**Task objective:** From the entries below, reproduce exactly the line containing "execAbt_failed h⟩", the line containing "simp [State.needsScan]", and every line in between, with nothing added.

**Exercise data:**
-- ==== Sys2Proof/Machine/Outputs.lean ====
section
/-! DEFINITION. What the host reads (spec/10_state.md R35): pure functions of the state; reading changes nothing. The
metadata and the buffer have no value outside DONE (spec/70_reset_and_hazards.md R287). -/

namespace Sys2Proof.Machine

def State.outValid (s : State) : Bool := s.phase == .done

def State.outError (s : State) : Bool := s.phase == .failed

def State.outErrCode (s : State) : BitVec 4 := s.errCode.code

/-- (`warn.OVERSIZE`, `warn.ALPHA_ONLY`, `warn.FRAMES`). -/
def State.outWarn (s : State) : Bool × Bool × Bool := (s.warnOversize, s.warnAlphaOnly, s.warnFrames)

/-- A value the host can read only while `out_valid` = 1. -/
def State.whenDone {α : Type} (s : State) (v : α) : Option α := if s.outValid then some v else none

def State.metaWidth (s : State) : Option (BitVec 16) := s.whenDone s.job.width

def State.metaHeight (s : State) : Option (BitVec 16) := s.whenDone s.job.height

/-- The metadata reuse the input codes (R96, U16). -/
def State.metaFormat (s : State) : Option (BitVec 2) := s.whenDone s.job.format.code

/-- The resolved transparency, not the requested one (R27). -/
def State.metaTransparency (s : State) : Option (BitVec 2) := s.whenDone s.enc.transp.code

def State.metaFrameCount (s : State) : Option (BitVec 16) := s.whenDone s.enc.frameCount

/-- The buffer's read port: `out_byte(i)` for `i < E.bufLen`. -/
def State.outByte (s : State) (i : Nat) : Option Byte :=
  if i < s.enc.bufLen then s.whenDone (s.byteAt i) else none

/-! ## The document's state machine (R36) -/

def State.isInit (s : State) : Bool := s.phase == .ready && s.frame == 0

def State.isEncodingAt (n m : Nat) (s : State) : Bool := s.phase == .encoding && s.row == n && s.col == m

def State.isRowComplete (s : State) : Bool :=
  s.col == 0 &&
    ((s.phase == .encoding && decide (0 < s.row)) || (s.phase == .ready && decide (0 < s.frame)) || s.phase == .done)

def State.isDone (s : State) : Bool := s.phase == .done

end Sys2Proof.Machine
end

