/-- One row of R233's table: the next phase, or the error, of command `i` in each phase. -/
def PhaseRow (s : State) (i : Instr) (t : State) : Prop :=
  match i with
  | .cfg d =>
    match s.phase with
    | .ready => Raised t .protoOrder
    | .encoding => Raised t .protoOrder
    | _ => t.phase = .ready ∨ ∃ c, FirstFailure s.params.bufMax d c ∧ Raised t c
  | .scan _ =>
    match s.phase with
    | .ready => t.phase = .ready
    | .failed => t = s
    | _ => Raised t .protoOrder
  | .frm _ =>
    match s.phase with
    | .ready => t.phase = .encoding ∨ Raised t .protoScan
    | .failed => t = s
    | _ => Raised t .protoOrder
  | .pix _ =>
    match s.phase with
    | .encoding =>
      (s.srcMode = .canon → Raised t .protoOrder) ∧
      (s.srcMode = .raw → s.col = s.job.width.toNat → Raised t .protoRow) ∧
      (s.srcMode = .raw → s.col ≠ s.job.width.toNat → t.phase = .encoding)
    | .failed => t = s
    | _ => Raised t .protoOrder
  | .encB q => encCell (q.extractLsb' 1 31 = 0)
  | .encG q => encCell (q.extractLsb' 16 16 = 0)
  | .enc565 _ => encCell True
  | .encRGB _ => encCell True
  | .eor =>
    match s.phase with
    | .encoding =>
      (s.col ≠ s.job.width.toNat → Raised t .protoRow) ∧
      (s.col = s.job.width.toNat → s.row + 1 ≠ s.job.height.toNat → t.phase = .encoding) ∧
      (s.col = s.job.width.toNat → s.row + 1 = s.job.height.toNat → s.frame + 1 ≠ s.enc.frameCount.toNat →
        t.phase = .ready) ∧
      (s.col = s.job.width.toNat → s.row + 1 = s.job.height.toNat → s.frame + 1 = s.enc.frameCount.toNat →
        t.phase = .done)
    | .failed => t = s
    | _ => Raised t .protoOrder
  | .abt cause =>
    match s.phase with
    | .done => Raised t .protoOrder
    | .failed => t = s
    | _ => t.phase = .failed ∧ t.errCode.code.toNat = 8 + cause.toNat
  | .rst => t.phase = .idle
where
  /-- The ENC column: `legal` says that the payload's must-be-zero bits are 0. -/
  encCell (legal : Prop) : Prop :=
    match s.phase with
    | .encoding =>
      (s.srcMode = .raw → Raised t .protoOrder) ∧
      (s.srcMode = .canon → s.col = s.job.width.toNat → Raised t .protoRow) ∧
      (s.srcMode = .canon → s.col ≠ s.job.width.toNat → ¬legal → Raised t .illegalCmd) ∧
      (s.srcMode = .canon → s.col ≠ s.job.width.toNat → legal → t.phase = .encoding)
    | .failed => t = s
    | _ => Raised t .protoOrder

end Sys2Proof.Machine

/-! ## Encoding -/

/-- Decoding an encoded command gives it back, in the job format that selects its row, every operand at every value
(30_encoding.md, R90 to R93, R97, R104). -/
def Obligations.DecodeEncodeAgree : Prop :=
  ∀ (f : Format) (i : Instr), i.wellFormed = true → i.fits f = true → decode f (encode i) = .ok i

/-- Each legal word has one meaning: encoding what was decoded gives the word back (30_encoding.md, R104). -/
def Obligations.EncodeDecodeAgree : Prop :=
  ∀ (f : Format) (w : CmdWord) (i : Instr), decode f w = .ok i →
    encode i = w ∧ i.wellFormed = true ∧ i.fits f = true
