theorem witness_BinaryIgnores : ∃ (i : Instr) (s t : State), s.job.format = .binary ∧ i.fits .binary = true ∧
    (∀ d, i ≠ .cfg d) ∧ i ≠ .rst ∧ exec i s = .next t ∧ t.errCode = .none :=
  ⟨.encB 1, encoding .canon .binary .chromaKey 9 2, _, by decide, by decide, fun _ => (fun h => nomatch h), by decide, rfl,
    by decide⟩

theorem witness_ResetMeets : State.reset.params.tMono ≠ 0 := by decide

theorem witness_StepKeepsInvariant : ∃ s t : State, Inv s ∧ step s = .next t ∧ s.phase = .encoding :=
  ⟨_, _, inv_binary, rfl, by decide⟩

/-- Reset is such a state. -/
theorem witness_StepAlwaysAnswers : Inv State.reset := inv_reset

theorem witness_DitherCells : ∃ s t : State, Inv s ∧ DitherBounded s ∧ step s = .next t ∧ s.params.fs = .standard ∧
    s.params.tMono = 128 := by
  refine ⟨State.reset, _, inv_reset, ?_, rfl, by decide, by decide⟩
  intro _ _ j
  refine ⟨by simp [State.reset], by simp [State.reset], fun h => absurd h (by decide)⟩

/-- A job that passes checks 1 to 5 passes all in an unbounded buffer. -/
theorem passes_unbounded {d : CfgFields}
    (h : d.transp ≠ 3 ∧ ¬(d.width = 0 ∨ d.height = 0) ∧ ¬(d.format = .binary ∧ d.transp = 2) ∧
      ¬(d.invertAlpha = true ∧ d.transp ≠ 2 ∧ d.format ≠ .binary ∧ d.format ≠ .grayscale) ∧
      ¬(d.boSet = true ∧ d.format ≠ .rgb565)) : ∀ c ∈ checkOrder, ¬FailsCheck none d c := by
  intro c hc
  simp only [checkOrder, List.mem_cons, List.not_mem_nil, or_false] at hc
  obtain ⟨h1, h2, h3, h4, h5⟩ := h
  rcases hc with rfl | rfl | rfl | rfl | rfl | rfl <;> try assumption
  rintro ⟨m, t, hm, -⟩
  cases hm

/-- The hypotheses of `CompleteJobReachesDone`. -/
def JobSent (d : CfgFields) (frames : List JobFrame) (s : State) (tr : Transparency) : Prop :=
  s.phase ≠ .ready ∧ s.phase ≠ .encoding ∧ s.params.tMono ≠ 0 ∧ d.transp = tr.code ∧
    (∀ c ∈ checkOrder, ¬FailsCheck s.params.bufMax d c) ∧ frames.length = (framesEmitted d).toNat ∧
    (∀ fr ∈ frames, fr.fits d.format d.width.toNat d.height.toNat = true) ∧
    s.inputs = hostInputs (jobCommands d frames)

/-- A 1 x 1 Opaque Grayscale job whose scan shows alpha only: its resolved transparency is AlphaChannel. -/
theorem witness_CompleteJob : ∃ (d : CfgFields) (frames : List JobFrame) (s : State) (tr : Transparency),
    JobSent d frames s tr ∧ d.format = .grayscale ∧ (∃ fr ∈ frames, ShowsAlphaOnly fr) ∧ tr = .solid :=
  ⟨fields .grayscale .solid 1 1, [.raw [⟨0, 0, 0, 0x40⟩] [[⟨0, 0, 0, 0x40⟩]]], State.reset.withInputs _, .solid,
    ⟨by decide, by decide, by decide, rfl, passes_unbounded (by decide), by decide, by decide, rfl⟩, rfl,
    ⟨_, List.mem_singleton.2 rfl, by simp [ShowsAlphaOnly]⟩, rfl⟩

/-- P2: two raw RGB565 frames that no SCAN precedes. A canonical frame may have a scan pass of any length. -/
theorem witness_CompleteJob_scans : (∃ s tr, JobSent jobP2 framesP2 s tr ∧ jobP2.format ≠ .grayscale) ∧
    JobFrame.fits .binary 1 1 (.canon [⟨1, 2, 3, 4⟩, ⟨5, 6, 7, 8⟩] [[1]]) = true :=
  ⟨⟨State.reset.withInputs _, .alphaChannel, ⟨by decide, by decide, by decide, rfl, passes_unbounded (by decide), by decide,
    by decide, rfl⟩, by decide⟩, by decide⟩

theorem witness_Resize : ∃ origW origH maxW maxH : Nat, 0 < origW ∧ 0 < origH ∧ 0 < maxW ∧ 0 < maxH ∧
    ∃ ratio : ℚ, ratio = min ((maxW : ℚ) / origW) ((maxH : ℚ) / origH) :=
  ⟨1000, 1, 10, 10, by decide, by decide, by decide, by decide, _, rfl⟩

end Sys2Proof.Tests
end

section
/-! PROOFS. The registers after a reset and the outputs (spec/10_state.md R35, R41). -/

namespace Sys2Proof.Machine

/-! ## Reset -/

theorem exec_rst (s : State) : exec .rst s = .next s.resetRegisters := rfl

theorem step_hardwareReset {s t : State} (hin : s.inputs.head? = some .hardwareReset) (h : step s = .next t) :
    ∃ rest, t = (s.withInputs rest).resetRegisters := by
  rcases step_next h with ⟨hs, -⟩ | ⟨rest, -, ht⟩ | ⟨w, rest, i, hs, -⟩ | ⟨w, rest, e, hs, -⟩
  · simp [hs] at hin
  · exact ⟨rest, ht⟩
  · simp [hs] at hin
  · simp [hs] at hin

@[simp] theorem State.byteAt_resetRegisters (s : State) (a : Nat) : s.resetRegisters.byteAt a = 0 := rfl

/-- Settles O7: `State.reset`, RST and the reset input all end in `resetRegisters` of some state. -/
theorem resetPutsTheTableIn : Obligations.ResetPutsTheTableIn := by
  intro s
  refine ⟨⟨_, exec_rst s⟩, fun t ht => ?_⟩
  obtain ⟨u, rfl⟩ : ∃ u : State, t = u.resetRegisters := by
    rcases ht with rfl | h | ⟨hin, h⟩
    · exact ⟨State.reset, rfl⟩
    · rw [exec_rst] at h
      cases h
      exact ⟨s, rfl⟩
    · obtain ⟨rest, ht⟩ := step_hardwareReset hin h
      exact ⟨s.withInputs rest, ht⟩
  simp [State.reset, Format.code, Transparency.code, Dither.code, ByteOrder.code, ErrCode.code]

/-! ## The outputs -/

@[simp] theorem State.outValid_iff (s : State) : s.outValid = true ↔ s.phase = .done := by
  simp [State.outValid]

@[simp] theorem State.outError_iff (s : State) : s.outError = true ↔ s.phase = .failed := by
  simp [State.outError]

/-- An output guarded by `out_valid` has a value exactly in DONE. -/
theorem State.whenDone_eq_some_iff {α : Type} (s : State) (v w : α) :
    s.whenDone v = some w ↔ s.phase = .done ∧ w = v := by
  rw [State.whenDone, Option.ite_none_right_eq_some, s.outValid_iff, Option.some_inj, eq_comm (a := v)]

theorem State.outByte_eq_some_iff (s : State) (i : Nat) (v : Byte) :
    s.outByte i = some v ↔ s.phase = .done ∧ i < s.enc.bufLen ∧ v = s.byteAt i := by
  rw [State.outByte, Option.ite_none_right_eq_some, s.whenDone_eq_some_iff, and_left_comm]

/-- Settles O8: each metadata output is one value guarded by `whenDone`. -/
theorem outputsHaveValuesOnlyInDone : Obligations.OutputsHaveValuesOnlyInDone := by
  intro s
  refine ⟨s.outValid_iff, s.outError_iff, rfl, ?codes, rfl, s.whenDone_eq_some_iff _, s.whenDone_eq_some_iff _,
    s.whenDone_eq_some_iff _, s.whenDone_eq_some_iff _, s.whenDone_eq_some_iff _, s.outByte_eq_some_iff⟩
  case codes => decide

end Sys2Proof.Machine
end

section
/-! PROOFS. The validator (spec/40_job_validator.md): the checks of CFG in the order of R122, and ABT (R131). -/

namespace Sys2Proof.Machine

/-! ## The size of a job's output -/

theorem storageWidth_eq_rowWidth (f : Format) (t : Transparency) (w : Nat) : storageWidth f t w = rowWidth f t w := by
  cases f <;> cases t <;> simp [storageWidth, rowWidth, Nat.mul_comm]

theorem frameCount_eq_framesEmitted (d : CfgFields) : frameCount d.animated d.srcFrames = framesEmitted d := rfl

theorem bufLenOf_eq (d : CfgFields) (t : Transparency) :
    bufLenOf d t = rowWidth d.format t d.width.toNat * (d.height.toNat * (framesEmitted d).toNat) := by
  rw [bufLenOf, storageWidth_eq_rowWidth, frameCount_eq_framesEmitted]

theorem fitsBuffer_eq_false {bufMax : Option Nat} {n : Nat} :
    fitsBuffer bufMax n = false ↔ ∃ m, bufMax = some m ∧ m < n := by
  cases bufMax <;> simp [fitsBuffer]

/-! ## The checks of CFG one by one (R122 to R124) -/

section
variable {bufMax : Option Nat} {d : CfgFields} {t : Transparency}

theorem failsCheck_cfgBadEnum : FailsCheck bufMax d .cfgBadEnum ↔ Transparency.ofCode d.transp = none :=
  Transparency.ofCode_eq_none.symm

theorem failsCheck_cfgBadDim : FailsCheck bufMax d .cfgBadDim ↔ d.width = 0 ∨ d.height = 0 := Iff.rfl

/-- Code 2 of the transparency field is AlphaChannel (R96). -/
theorem code_two_iff_alphaChannel {c : BitVec 2} (h : Transparency.ofCode c = some t) :
    c = 2#2 ↔ t = .alphaChannel := by
  revert h; cases t <;> revert c <;> decide

theorem failsCheck_cfgTransp (h : Transparency.ofCode d.transp = some t) :
    FailsCheck bufMax d .cfgTransp ↔ (!transpAllowed d.format t) = true := by
  simp [FailsCheck, transpAllowed, code_two_iff_alphaChannel h]

theorem failsCheck_cfgInvert (h : Transparency.ofCode d.transp = some t) :
    FailsCheck bufMax d .cfgInvert ↔ (d.invertAlpha && !invertLegal d.format t) = true := by
  cases hf : d.format <;>
    simp [FailsCheck, invertLegal, standaloneInvert, code_two_iff_alphaChannel h, hf]

theorem failsCheck_cfgByteOrder :
    FailsCheck bufMax d .cfgByteOrder ↔ (d.boSet && !supportsByteOrder d.format) = true := by
  cases hf : d.format <;> simp [FailsCheck, supportsByteOrder, hf]

theorem failsCheck_cfgCapacity (h : Transparency.ofCode d.transp = some t) :
    FailsCheck bufMax d .cfgCapacity ↔ (!fitsBuffer bufMax (bufLenOf d t)) = true := by
  simp [FailsCheck, h, fitsBuffer_eq_false, bufLenOf_eq, Nat.mul_assoc]

/-! ## The first check that fails -/

variable [DecidablePred (FailsCheck bufMax d)]

/-- Checks 2 to 6 of the model find the first of R122's that fails. -/
theorem cfgCheckJob_eq_find? (h : Transparency.ofCode d.transp = some t) :
    cfgCheckJob bufMax d t = checkOrder.find? fun c => FailsCheck bufMax d c := by
  have hEnum : ¬FailsCheck bufMax d .cfgBadEnum := by simp [failsCheck_cfgBadEnum, h]
  unfold cfgCheckJob
  simp only [← failsCheck_cfgBadDim (bufMax := bufMax), ← failsCheck_cfgTransp (bufMax := bufMax) h,
    ← failsCheck_cfgInvert (bufMax := bufMax) h, ← failsCheck_cfgByteOrder (bufMax := bufMax),
    ← failsCheck_cfgCapacity h]
  split_ifs <;> simp [checkOrder, *]

theorem firstFailure_iff_find? {c : ErrCode} :
    FirstFailure bufMax d c ↔ (checkOrder.find? fun c => FailsCheck bufMax d c) = some c := by
  simp [FirstFailure, List.find?_eq_some_iff_append, and_left_comm]

end

/-- CFG's checks answer the error whose check is the first that fails (R122). -/
theorem cfgCheck_error_iff {bufMax : Option Nat} {d : CfgFields} {c : ErrCode} :
    cfgCheck bufMax d = .error c ↔ FirstFailure bufMax d c := by
  classical
  rw [firstFailure_iff_find?]
  cases h : Transparency.ofCode d.transp with
  | none =>
    have hEnum : FailsCheck bufMax d .cfgBadEnum := failsCheck_cfgBadEnum.2 h
    simp [cfgCheck, h, checkOrder, hEnum]
  | some t =>
    rw [← cfgCheckJob_eq_find? h]
    cases hj : cfgCheckJob bufMax d t <;> simp [cfgCheck, h, hj]

/-! ## CFG -/

theorem execCfg_inProgress {s : State} (d : CfgFields) (h : s.phase = .ready ∨ s.phase = .encoding) :
    execCfg d s = .next (s.raise .protoOrder) := if_pos h

theorem execCfg_rejected {d : CfgFields} {s : State} {c : ErrCode} (hr : s.phase ≠ .ready) (he : s.phase ≠ .encoding)
    (h : cfgCheck s.params.bufMax d = .error c) : execCfg d s = .next (s.clearWarnings.raise c) := by
  simp [execCfg, hr, he, h]

/-- Settles O10: outside a job in progress the model's checks answer the first failure, and `raise` after
`clearWarnings` writes the registers named. -/
theorem rejectedCfgRecordsTheFirstFailingCheck : Obligations.RejectedCfgRecordsTheFirstFailingCheck := by
  intro d s
  exact ⟨execCfg_inProgress d, fun c hr he hc => execCfg_rejected hr he (cfgCheck_error_iff.2 hc)⟩

/-! ## ABT -/

/-- The source errors are numbered 8 + cause (R131, R251). -/
theorem sourceError_code {cause : BitVec 2} (h : cause ≠ 3) : (sourceError cause).code.toNat = 8 + cause.toNat := by
  revert cause; decide

theorem execAbt_failed {cause : BitVec 2} {s : State} (h : cause ≠ 3) (hf : s.phase = .failed) :
    execAbt cause s = .next s := by
  rw [execAbt, if_neg h, unlessFailed_failed _ hf]

theorem execAbt_done {cause : BitVec 2} {s : State} (h : cause ≠ 3) (hd : s.phase = .done) :
    execAbt cause s = .next (s.raise .protoOrder) := by
  rw [execAbt, if_neg h, unlessFailed_of_ne _ (by simp [hd]), if_pos hd]

theorem execAbt_open {cause : BitVec 2} {s : State} (h : cause ≠ 3) (hd : s.phase ≠ .done) (hf : s.phase ≠ .failed) :
    execAbt cause s = .next (s.raise (sourceError cause)) := by
  rw [execAbt, if_neg h, unlessFailed_of_ne _ hf, if_neg hd]

/-- Settles O12: one clause for each kind of phase. -/
theorem abtRecordsTheSourceFailure : Obligations.AbtRecordsTheSourceFailure := by
  intro cause s h
  exact ⟨rfl, fun hd hf => ⟨sourceError cause, sourceError_code h, execAbt_open h hd hf⟩, execAbt_done h,
    execAbt_failed h⟩

end Sys2Proof.Machine
end

section
/-! PROOFS. The alpha-only detector and the start of a frame (spec/41_pixel_normalizer.md R141 to R144): SCAN and
FRM. -/

namespace Sys2Proof.Machine

/-! ## SCAN -/

theorem toNat_maxByte (x y : Byte) : (maxByte x y).toNat = max x.toNat y.toNat := by
  unfold maxByte; split <;> omega

theorem toNat_minByte (x y : Byte) : (minByte x y).toNat = min x.toNat y.toNat := by
  unfold minByte; split <;> omega

theorem execScan_ready {s : State} (p : Pixel) (h : s.phase = .ready) : execScan p s = .next (s.accumulate p) := by
  rw [execScan, unlessFailed_of_ne _ (by simp [h]), if_neg (not_not_intro h)]

theorem execScan_outside {s : State} (p : Pixel) (hr : s.phase ≠ .ready) (hf : s.phase ≠ .failed) :
    execScan p s = .next (s.raise .protoOrder) := by
  rw [execScan, unlessFailed_of_ne _ hf, if_pos hr]

/-- Settles O13: in READY the next state is `accumulate`'s, whose nested maxima are the one of R141. -/
theorem scanAccumulates : Obligations.ScanAccumulates := by
  intro p s
  refine ⟨rfl, fun h => ⟨s.accumulate p, execScan_ready p h, rfl, ?_, toNat_minByte .., rfl⟩, execScan_outside p⟩
  simp only [State.accumulate_scanColorMax, toNat_maxByte, max_assoc]

/-! ## The decisions of FRM -/

theorem State.needsScan_iff (src : SrcMode) (s : State) :
    s.needsScan src = true ↔ src = .raw ∧ (s.job.format = .binary ∨ s.job.format = .grayscale) := by
  simp [State.needsScan]

theorem isAlphaOnly_iff (colorMax alphaMin : Byte) :
    isAlphaOnly colorMax alphaMin = true ↔ colorMax = 0 ∧ alphaMin ≠ 0xFF := by
  simp [isAlphaOnly]

theorem overrides_iff (f : Format) (alphaOnly : Bool) (t : Transparency) :
    overrides f alphaOnly t = true ↔ f = .grayscale ∧ alphaOnly = true ∧ t ≠ .alphaChannel := by
  simp [overrides, and_assoc]

/-- The override as one update, whether it happens or not (R144). -/
theorem State.override_eq (on : Bool) (s : State) :
    s.override on = { s with
      enc := { s.enc with transp := if on = true then .alphaChannel else s.enc.transp }
      warnAlphaOnly := if on = true then true else s.warnAlphaOnly } := by
  cases on <;> rfl

/-- A frame that reads the accumulators opens with the decision of R143 and the override of R144. -/
theorem State.startFrame_of_needsScan {src : SrcMode} {s : State} {alphaOnly forced : Bool}
    (hn : s.needsScan src = true) (ha : alphaOnly = isAlphaOnly s.scanColorMax s.scanAlphaMin)
    (hf : forced = overrides s.job.format alphaOnly s.enc.transp) :
    s.startFrame src = (s.override forced).openFrame src alphaOnly := by
  have hd : s.frameAlphaOnly src = alphaOnly := by rw [State.frameAlphaOnly, hn, Bool.true_and, ha]
  rw [State.startFrame, hd, hf]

**Result of this exercise:**
    execAbt_failed h⟩

end Sys2Proof.Machine
end

section
/-! PROOFS. The alpha-only detector and the start of a frame (spec/41_pixel_normalizer.md R141 to R144): SCAN and
FRM. -/

namespace Sys2Proof.Machine

/-! ## SCAN -/

theorem toNat_maxByte (x y : Byte) : (maxByte x y).toNat = max x.toNat y.toNat := by
  unfold maxByte; split <;> omega

theorem toNat_minByte (x y : Byte) : (minByte x y).toNat = min x.toNat y.toNat := by
  unfold minByte; split <;> omega

theorem execScan_ready {s : State} (p : Pixel) (h : s.phase = .ready) : execScan p s = .next (s.accumulate p) := by
  rw [execScan, unlessFailed_of_ne _ (by simp [h]), if_neg (not_not_intro h)]

theorem execScan_outside {s : State} (p : Pixel) (hr : s.phase ≠ .ready) (hf : s.phase ≠ .failed) :
    execScan p s = .next (s.raise .protoOrder) := by
  rw [execScan, unlessFailed_of_ne _ hf, if_pos hr]

/-- Settles O13: in READY the next state is `accumulate`'s, whose nested maxima are the one of R141. -/
theorem scanAccumulates : Obligations.ScanAccumulates := by
  intro p s
  refine ⟨rfl, fun h => ⟨s.accumulate p, execScan_ready p h, rfl, ?_, toNat_minByte .., rfl⟩, execScan_outside p⟩
  simp only [State.accumulate_scanColorMax, toNat_maxByte, max_assoc]

/-! ## The decisions of FRM -/

theorem State.needsScan_iff (src : SrcMode) (s : State) :
    s.needsScan src = true ↔ src = .raw ∧ (s.job.format = .binary ∨ s.job.format = .grayscale) := by
  simp [State.needsScan]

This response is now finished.